Exports to singel file Odim_H5 and Cf/Radial2 format are shown at the end of this tutorial.
[1]:
import wradlib as wrl
import warnings
warnings.filterwarnings('ignore')
import matplotlib.pyplot as pl
import numpy as np
import xarray as xr
try:
get_ipython().magic("matplotlib inline")
except:
pl.ion()
from wradlib.io.xarray import CfRadial, OdimH5
[2]:
import urllib
import os
import io
import glob
Download Current Filelist from server¶
Import it into pandas DataFrame, export to list and sort it descending in time.
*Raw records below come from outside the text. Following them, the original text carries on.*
-- ==== Sys2Proof/Machine/Huffman.lean ====
section
/-! DEFINITION. The Huffman codec unit (spec 42): frequency counter, tree builder, code table, bit packer,
serialiser, deserialiser and bit walk, and the meanings of the node-record instructions. -/

namespace Sys2Proof.Machine

open Sys2Proof

/-! ### Compressor -/

/-- One byte counted (rule R143, "in any order": in the order of their indices, log 25). -/
def countBody (inp : List Byte) (w : Work) : Work :=
  { w with freq := w.freq.modify (at0 inp w.pos).toNat (· + 1), pos := w.pos + 1 }

/-- The frequency count (rule R143). -/
def countFrequencies (inp : List Byte) (w : Work) : Work :=
  runLoop (inputDone inp) (countBody inp) inp.length w

/-- The leaves, in ascending byte value, of the values that occur (rule R144). -/
def leavesOf (freq : List Nat) : List Node :=
  (List.range 256).filterMap fun v =>
    if freq.getD v 0 = 0 then none else some (.leaf (byteOf v) (freq.getD v 0))

/-- Leaf creation (rule R144); every leaf is active (rule R145). -/
def createLeaves (w : Work) : Work :=
  { w with arena := leavesOf w.freq, active := List.range (leavesOf w.freq).length }

/-- The frequency of a node record (rule R28). -/
def Node.frequency : Node → Nat
  | .leaf _ f => f
  | .node f _ _ => f

/-- The frequency of the node at an index. -/
def frequencyAt (arena : List Node) (i : Nat) : Nat := (arena[i]?.map Node.frequency).getD 0

/-- An order on the nodes of an active set: does the first index go before the second? "A model that wants to
cover every conforming implementation may instead take `key` as a parameter" (rule R146). -/
abbrev TieBreak := List Node → Nat → Nat → Bool

/-- This hardware's order, `key(i) < key(j)`: the lower frequency first, then the lower index (rule R146;
log 19). -/
def keyLess : TieBreak := fun arena i j =>
  decide (frequencyAt arena i < frequencyAt arena j) ||
    (decide (frequencyAt arena i = frequencyAt arena j) && decide (i < j))

/-- The element of an active set with the smallest key (rules R145, R146). -/
def lowest (less : TieBreak) (arena : List Node) : List Nat → Nat
  | [] => 0
  | a :: rest => rest.foldl (fun m i => if less arena i m then i else m) a

/-- One merge (rules R145, R147): the node removed first is the left child. -/
def mergeBody (less : TieBreak) (w : Work) : Work :=
  let a := lowest less w.arena w.active
  let b := lowest less w.arena (w.active.erase a)
  { w with
    arena := w.arena ++ [.node (frequencyAt w.arena a + frequencyAt w.arena b) a b],
    active := (w.active.erase a).erase b ++ [w.arena.length] }

/-- One node is left in the active set: the root (rule R145). -/
def mergeDone (w : Work) : Bool := decide (w.active.length ≤ 1)

/-- The merge loop (rule R145); each iteration removes one node from the active set. -/
def mergeNodes (less : TieBreak) (w : Work) : Work :=
  runLoop mergeDone (mergeBody less) w.active.length w

/-- `assign(i, p)` (rule R150): left is `0`, right is `1`. Children have smaller indices than their parent,
so the arena's length is fuel enough. -/
def assignCodes (arena : List Node) : Nat → Nat → List Bool → List (List Bool) → List (List Bool)
  | 0, _, _, code => code
  | k + 1, i, p, code =>
    match arena[i]? with
    | none => code
    | some (.leaf v _) => code.set v.toNat p
    | some (.node _ l r) =>
      assignCodes arena k r (p ++ [true]) (assignCodes arena k l (p ++ [false]) code)

/-- The root of an arena: its last record (rules R28, R97). -/
def rootOf (arena : List Node) : Nat := arena.length - 1

/-- The code table (rules R150, R151): the single leaf gets the code `"0"`. -/
def codeTable (arena : List Node) : List (List Bool) :=
  match arena[rootOf arena]? with
  | some (.leaf v _) => (List.replicate 256 []).set v.toNat [false]
  | _ => assignCodes arena arena.length (rootOf arena) [] (List.replicate 256 [])

/-- The code table made; the encoder starts at the first input byte. The frequency counter and the encoder both read the
whole input by `pos` (rules R26, R57). DESIGN CHOICE (safe, log 25): `pos` restarts at 0 for the second pass; that the
cursors "only increase within a command" (rule R26) is read of one pass. -/
def deriveCodes (w : Work) : Work := { w with code := codeTable w.arena, pos := 0 }

/-- One bit enters the packer at the most significant free position; a full accumulator is emitted (rules
R31, R153). -/
def pushBit (w : Work) (bit : Bool) : Work :=
  let acc := w.acc ||| (if bit then (1 : Byte) <<< (7 - w.fill) else 0)
  if w.fill = 7 then { w with out := w.out ++ [acc], acc := 0, fill := 0, totalbits := w.totalbits + 1 }
  else { w with acc := acc, fill := w.fill + 1, totalbits := w.totalbits + 1 }

/-- One input byte's code packed (rule R153). -/
def packBody (inp : List Byte) (w : Work) : Work :=
  (w.code.getD (at0 inp w.pos).toNat []).foldl pushBit { w with pos := w.pos + 1 }

/-- The last byte, zero-padded; none when the bits end at a byte boundary (rule R154). -/
def flushBits (w : Work) : Work :=
  if w.fill = 0 then w else { w with out := w.out ++ [w.acc], acc := 0, fill := 0 }

/-- Concatenation and packing (rules R153, R154). -/
def packInput (inp : List Byte) (w : Work) : Work :=
  flushBits (runLoop (inputDone inp) (packBody inp) inp.length w)

/-- The whole compressor on a non-empty input (rule R141). -/
def huffEncode (less : TieBreak) (inp : List Byte) (w : Work) : Work :=
  packInput inp (deriveCodes (mergeNodes less (createLeaves (countFrequencies inp w))))

/-- `huff_compress(in)` under any order of removal (rules R141, R142): payload and tree. -/
def huffCompressBy (less : TieBreak) (inp : List Byte) : List Byte × List Node :=
  match inp with
  | [] => ([], [])
  | _ :: _ => ((huffEncode less inp .init).out, (huffEncode less inp .init).arena)

/-- `huff_compress(in)` of this hardware (rules R141, R146). -/
def huffCompress (inp : List Byte) : List Byte × List Node := huffCompressBy keyLess inp

/-- A node record in its wire form (rules R97, R158). -/
def Node.bytes : Node → List Byte
  | .leaf v f => encode (.htLeaf v (BitVec.ofNat 32 f) 0xFFFF 0xFFFF)
  | .node f l r => encode (.htNode 0 (BitVec.ofNat 32 f) (BitVec.ofNat 16 l) (BitVec.ofNat 16 r))

/-- A tree in its wire form: the records in arena order (rules R97, R158). -/
def serialise (tree : List Node) : List Byte := tree.flatMap Node.bytes

/-! ### Decompressor -/

/-- A leaf record executed: loaded at the next arena index when its children are 0xFFFF (rules R98 (c),
R164), else the tree is malformed (rule R163). -/
def htLeafOp (value : Byte) (freq : Word) (left right : BitVec 16) (w : Work) : Except ErrKind Work :=
  if left = 0xFFFF ∧ right = 0xFFFF then .ok { w with arena := w.arena ++ [.leaf value freq.toNat] }
  else .error .malformedStream

/-- An internal record executed: loaded at index `i` when both children are below `i` (rules R98 (d), R164),
else the tree is malformed (rule R163). -/
def htNodeOp (freq : Word) (left right : BitVec 16) (w : Work) : Except ErrKind Work :=
  if left.toNat < w.arena.length ∧ right.toNat < w.arena.length then
    .ok { w with arena := w.arena ++ [.node freq.toNat left.toNat right.toNat] }
  else .error .malformedStream

/-- The record with these fields executed (rules R98 (b), R163, R164). -/
def htRecordOp (flags value : Byte) (freq : Word) (left right : BitVec 16) (w : Work) :
    Except ErrKind Work :=
  if flags = 1 then htLeafOp value freq left right w
  else if flags = 0 then htNodeOp freq left right w
  else .error .malformedStream

/-- One iteration of the tree loader: the record of the next arena index. -/
def loadBody (mem : List Byte) (w : Work) : Except ErrKind Work :=
  let i := Config.nodeRec * w.arena.length
  htRecordOp (at0 mem i) (at0 mem (i + 1))
    (be32 (at0 mem (i + 2)) (at0 mem (i + 3)) (at0 mem (i + 4)) (at0 mem (i + 5)))
    (be16 (at0 mem (i + 6)) (at0 mem (i + 7))) (be16 (at0 mem (i + 8)) (at0 mem (i + 9))) w

/-- All `t` records are loaded. -/
def loadDone (t : Nat) (w : Work) : Bool := decide (t ≤ w.arena.length)

/-- Deserialisation with validation of `t` records (rules R163, R164). -/
def loadTree (t : Nat) (mem : List Byte) (w : Work) : Except ErrKind Work :=
  tryLoop (loadDone t) (loadBody mem) t w

/-- The child of node `i` on a bit (rule R166). A node that is no internal node has none; the walk never asks
there (log 20). -/
def childOf (arena : List Node) (i : Nat) (bit : Bool) : Nat :=
  match arena[i]? with
  | some (.node _ l r) => if bit then r else l
  | _ => i

/-- The walk begins at the root with no bit read (rule R161). -/
def beginWalk (w : Work) : Work :=
  { w with phase := .bits, cur := rootOf w.arena, bitpos := 0, out := [] }

/-- One iteration of the bit walk (rules R161, R166, R167, R169). -/
def walkBody (inp : List Byte) (w : Work) : Except ErrKind Work :=
  if 8 * inp.length ≤ w.bitpos then .error .malformedStream
  else
    let bit := payloadBit inp w.bitpos
    let root := rootOf w.arena
    match w.arena[root]? with
    | some (.leaf v _) => .ok { w with bitpos := w.bitpos + 1, out := w.out ++ [v] }
    | _ =>
      let c := childOf w.arena w.cur bit
      match w.arena[c]? with
      | some (.leaf v _) => .ok { w with bitpos := w.bitpos + 1, out := w.out ++ [v], cur := root }
      | _ => .ok { w with bitpos := w.bitpos + 1, cur := c }

/-- `ORIG_SIZE` bytes have been emitted: "after the `N`th byte no further bit is read" (rule R168). -/
def walkDone (size : Nat) (w : Work) : Bool := decide (size ≤ w.olen)

/-- The bit walk; each iteration consumes a bit or raises. -/
def walkBits (inp : List Byte) (size : Nat) (w : Work) : Except ErrKind Work :=
  tryLoop (walkDone size) (walkBody inp) (8 * inp.length + 1) w

/-- `huff_decompress(in, tree, N)` (rule R161): `t` records in `mem`, the tests in the order written. -/
def huffDecompress (outMax : Nat) (inp : List Byte) (t : Nat) (mem : List Byte) (size : Nat) :
    Except ErrKind (List Byte) :=
  if t = 0 then (if size = 0 ∧ inp.length = 0 then .ok [] else .error .missingMetadata)
  else if Config.nodeMax < t then .error .malformedStream
  else
    match loadTree t mem .init with
    | .error k => .error k
    | .ok w =>
      if outMax < size then .error .capacityExceeded
      else (walkBits inp size (beginWalk w)).map Work.out

/-- `HT.LEAF` (rules R163, R164), executed by the tree loader. -/
def execHtLeaf (value : Byte) (freq : Word) (left right : BitVec 16) (s : State) :
    Host.Outcome State Fault Refusal :=
  recordStep .tree (htLeafOp value freq left right) s

/-- `HT.NODE` (rules R163, R164); its `VALUE` is ignored. -/
def execHtNode (_value : Byte) (freq : Word) (left right : BitVec 16) (s : State) :
    Host.Outcome State Fault Refusal :=
  recordStep .tree (htNodeOp freq left right) s

/-- `HT.RSVD` (rule R163): raises `MalformedStream`. -/
def execHtRsvd (_flags : Byte) (_rest : BitVec 72) (s : State) : Host.Outcome State Fault Refusal :=
  recordStep .tree (fun _ => .error .malformedStream) s

end Sys2Proof.Machine
end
Helper Class to parse response¶
[3]:
from html.parser import HTMLParser
class DWDHTMLParser(HTMLParser):
def handle_starttag(self, tag, attrs):
if tag != 'a':
return
self.links.append(attrs[0][1])
parser = DWDHTMLParser()
[4]:
radar = 'ESS'
DBZH = 'sweep_vol_z'
VRADH = 'sweep_vol_v'
opendata_url1 = (f"https://opendata.dwd.de/weather/radar/sites/{DBZH}/{radar.lower()}/hdf5/")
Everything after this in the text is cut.